* [Collected data]:
____________________

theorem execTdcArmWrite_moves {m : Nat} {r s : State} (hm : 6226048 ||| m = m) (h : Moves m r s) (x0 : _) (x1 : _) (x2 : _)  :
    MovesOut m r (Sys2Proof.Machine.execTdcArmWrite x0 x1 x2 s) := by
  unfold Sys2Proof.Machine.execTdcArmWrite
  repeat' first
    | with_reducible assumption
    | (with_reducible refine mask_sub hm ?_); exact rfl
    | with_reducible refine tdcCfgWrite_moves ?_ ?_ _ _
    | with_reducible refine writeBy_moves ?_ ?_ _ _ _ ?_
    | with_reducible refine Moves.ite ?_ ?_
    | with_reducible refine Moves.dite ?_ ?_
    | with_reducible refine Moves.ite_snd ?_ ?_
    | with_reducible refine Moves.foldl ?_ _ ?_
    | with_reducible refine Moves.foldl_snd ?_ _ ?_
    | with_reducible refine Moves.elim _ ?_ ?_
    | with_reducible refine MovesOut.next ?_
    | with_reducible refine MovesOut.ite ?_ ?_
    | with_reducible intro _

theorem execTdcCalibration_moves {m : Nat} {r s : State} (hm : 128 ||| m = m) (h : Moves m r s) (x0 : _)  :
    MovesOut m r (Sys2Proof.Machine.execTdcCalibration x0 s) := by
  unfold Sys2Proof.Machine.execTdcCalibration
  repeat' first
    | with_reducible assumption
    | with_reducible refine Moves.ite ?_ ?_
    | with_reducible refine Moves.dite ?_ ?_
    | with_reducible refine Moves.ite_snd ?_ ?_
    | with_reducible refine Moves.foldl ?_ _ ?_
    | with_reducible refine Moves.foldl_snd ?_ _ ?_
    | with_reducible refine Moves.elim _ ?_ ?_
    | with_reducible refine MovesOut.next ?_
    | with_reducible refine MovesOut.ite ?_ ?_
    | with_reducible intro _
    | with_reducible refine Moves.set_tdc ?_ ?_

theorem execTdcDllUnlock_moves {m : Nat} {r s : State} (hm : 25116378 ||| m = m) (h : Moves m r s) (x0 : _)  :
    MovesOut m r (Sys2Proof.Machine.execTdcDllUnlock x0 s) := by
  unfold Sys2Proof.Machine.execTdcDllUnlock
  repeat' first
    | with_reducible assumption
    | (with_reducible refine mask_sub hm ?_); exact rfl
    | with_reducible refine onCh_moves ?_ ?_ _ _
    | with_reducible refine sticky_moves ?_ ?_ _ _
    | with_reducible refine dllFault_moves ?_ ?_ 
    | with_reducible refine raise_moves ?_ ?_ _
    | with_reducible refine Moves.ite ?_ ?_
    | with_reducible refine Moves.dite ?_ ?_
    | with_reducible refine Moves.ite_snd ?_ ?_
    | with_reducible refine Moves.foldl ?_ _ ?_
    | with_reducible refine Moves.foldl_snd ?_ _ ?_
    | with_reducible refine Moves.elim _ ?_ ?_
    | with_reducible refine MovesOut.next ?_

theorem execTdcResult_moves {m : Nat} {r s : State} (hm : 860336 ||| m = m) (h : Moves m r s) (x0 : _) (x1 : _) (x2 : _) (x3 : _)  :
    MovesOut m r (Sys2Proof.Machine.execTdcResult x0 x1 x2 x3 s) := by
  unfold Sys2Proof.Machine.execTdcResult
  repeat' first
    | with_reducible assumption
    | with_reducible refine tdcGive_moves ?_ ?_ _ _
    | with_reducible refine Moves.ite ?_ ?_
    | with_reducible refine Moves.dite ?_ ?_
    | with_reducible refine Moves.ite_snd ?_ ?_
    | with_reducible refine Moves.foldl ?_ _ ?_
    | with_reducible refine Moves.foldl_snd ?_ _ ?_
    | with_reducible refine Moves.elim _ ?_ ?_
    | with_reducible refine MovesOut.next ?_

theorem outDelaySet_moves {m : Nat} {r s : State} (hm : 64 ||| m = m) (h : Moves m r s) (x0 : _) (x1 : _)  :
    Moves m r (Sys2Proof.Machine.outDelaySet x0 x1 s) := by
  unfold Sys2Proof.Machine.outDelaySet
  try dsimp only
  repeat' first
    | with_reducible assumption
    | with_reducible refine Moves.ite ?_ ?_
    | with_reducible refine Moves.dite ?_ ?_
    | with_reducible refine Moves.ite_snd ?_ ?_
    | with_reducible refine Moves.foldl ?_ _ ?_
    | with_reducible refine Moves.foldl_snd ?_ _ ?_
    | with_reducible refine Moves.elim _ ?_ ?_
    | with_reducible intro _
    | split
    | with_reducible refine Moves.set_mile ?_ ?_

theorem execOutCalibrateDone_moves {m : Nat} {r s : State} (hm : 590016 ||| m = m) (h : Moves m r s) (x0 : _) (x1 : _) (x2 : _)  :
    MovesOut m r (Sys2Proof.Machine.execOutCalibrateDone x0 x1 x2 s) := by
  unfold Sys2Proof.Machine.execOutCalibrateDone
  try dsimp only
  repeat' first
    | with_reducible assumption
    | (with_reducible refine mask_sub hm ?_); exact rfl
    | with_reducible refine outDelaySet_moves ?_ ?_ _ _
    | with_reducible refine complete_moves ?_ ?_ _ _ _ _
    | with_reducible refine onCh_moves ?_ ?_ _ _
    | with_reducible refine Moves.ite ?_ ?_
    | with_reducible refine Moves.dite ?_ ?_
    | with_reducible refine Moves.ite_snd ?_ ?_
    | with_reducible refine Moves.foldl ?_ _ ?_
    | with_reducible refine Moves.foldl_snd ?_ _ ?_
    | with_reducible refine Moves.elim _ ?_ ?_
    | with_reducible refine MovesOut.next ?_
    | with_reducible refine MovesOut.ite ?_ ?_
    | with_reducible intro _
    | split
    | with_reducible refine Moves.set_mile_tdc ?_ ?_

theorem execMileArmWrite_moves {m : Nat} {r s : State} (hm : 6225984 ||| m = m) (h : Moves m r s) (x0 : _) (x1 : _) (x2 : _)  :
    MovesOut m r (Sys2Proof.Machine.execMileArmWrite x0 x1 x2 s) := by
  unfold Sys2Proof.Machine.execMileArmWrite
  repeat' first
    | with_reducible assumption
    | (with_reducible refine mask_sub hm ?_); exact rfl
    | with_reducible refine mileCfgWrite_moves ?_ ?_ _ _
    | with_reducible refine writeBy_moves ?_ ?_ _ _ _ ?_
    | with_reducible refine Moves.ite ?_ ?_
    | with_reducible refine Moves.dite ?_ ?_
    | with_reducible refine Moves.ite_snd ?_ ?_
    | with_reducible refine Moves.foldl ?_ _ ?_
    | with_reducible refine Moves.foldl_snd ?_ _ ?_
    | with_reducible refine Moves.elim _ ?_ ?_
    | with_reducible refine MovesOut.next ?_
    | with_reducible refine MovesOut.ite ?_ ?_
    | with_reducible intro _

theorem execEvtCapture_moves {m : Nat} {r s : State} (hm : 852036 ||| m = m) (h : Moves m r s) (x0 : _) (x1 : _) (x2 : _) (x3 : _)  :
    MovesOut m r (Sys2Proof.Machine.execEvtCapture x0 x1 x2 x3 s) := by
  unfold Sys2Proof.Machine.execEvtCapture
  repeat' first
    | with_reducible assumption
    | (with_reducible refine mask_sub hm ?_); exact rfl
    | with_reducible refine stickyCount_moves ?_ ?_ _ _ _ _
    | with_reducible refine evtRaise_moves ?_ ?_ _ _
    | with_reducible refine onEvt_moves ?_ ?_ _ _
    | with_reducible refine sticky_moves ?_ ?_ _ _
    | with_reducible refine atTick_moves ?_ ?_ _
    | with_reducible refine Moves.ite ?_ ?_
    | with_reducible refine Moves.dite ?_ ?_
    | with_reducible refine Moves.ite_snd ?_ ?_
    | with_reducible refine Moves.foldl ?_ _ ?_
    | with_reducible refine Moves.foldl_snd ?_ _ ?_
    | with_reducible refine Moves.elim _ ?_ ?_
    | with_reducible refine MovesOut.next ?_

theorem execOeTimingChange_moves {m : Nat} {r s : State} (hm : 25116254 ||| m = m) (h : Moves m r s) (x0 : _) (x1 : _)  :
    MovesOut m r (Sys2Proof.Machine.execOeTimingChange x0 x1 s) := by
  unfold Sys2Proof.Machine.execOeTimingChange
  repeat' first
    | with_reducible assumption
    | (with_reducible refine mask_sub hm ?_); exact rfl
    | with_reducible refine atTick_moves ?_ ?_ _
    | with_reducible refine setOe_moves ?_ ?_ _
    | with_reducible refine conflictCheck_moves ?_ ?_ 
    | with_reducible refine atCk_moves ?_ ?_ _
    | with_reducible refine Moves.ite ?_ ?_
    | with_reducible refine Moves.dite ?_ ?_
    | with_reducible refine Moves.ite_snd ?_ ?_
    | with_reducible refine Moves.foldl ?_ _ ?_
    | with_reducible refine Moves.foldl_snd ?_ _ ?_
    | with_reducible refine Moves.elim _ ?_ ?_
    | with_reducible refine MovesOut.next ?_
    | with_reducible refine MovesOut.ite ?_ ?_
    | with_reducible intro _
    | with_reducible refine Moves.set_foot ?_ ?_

____________________

* [THE TASK]:
One number should be returned: how many lines in the records contain the word "theorem".

* [EXERCISE ANSWER]:
9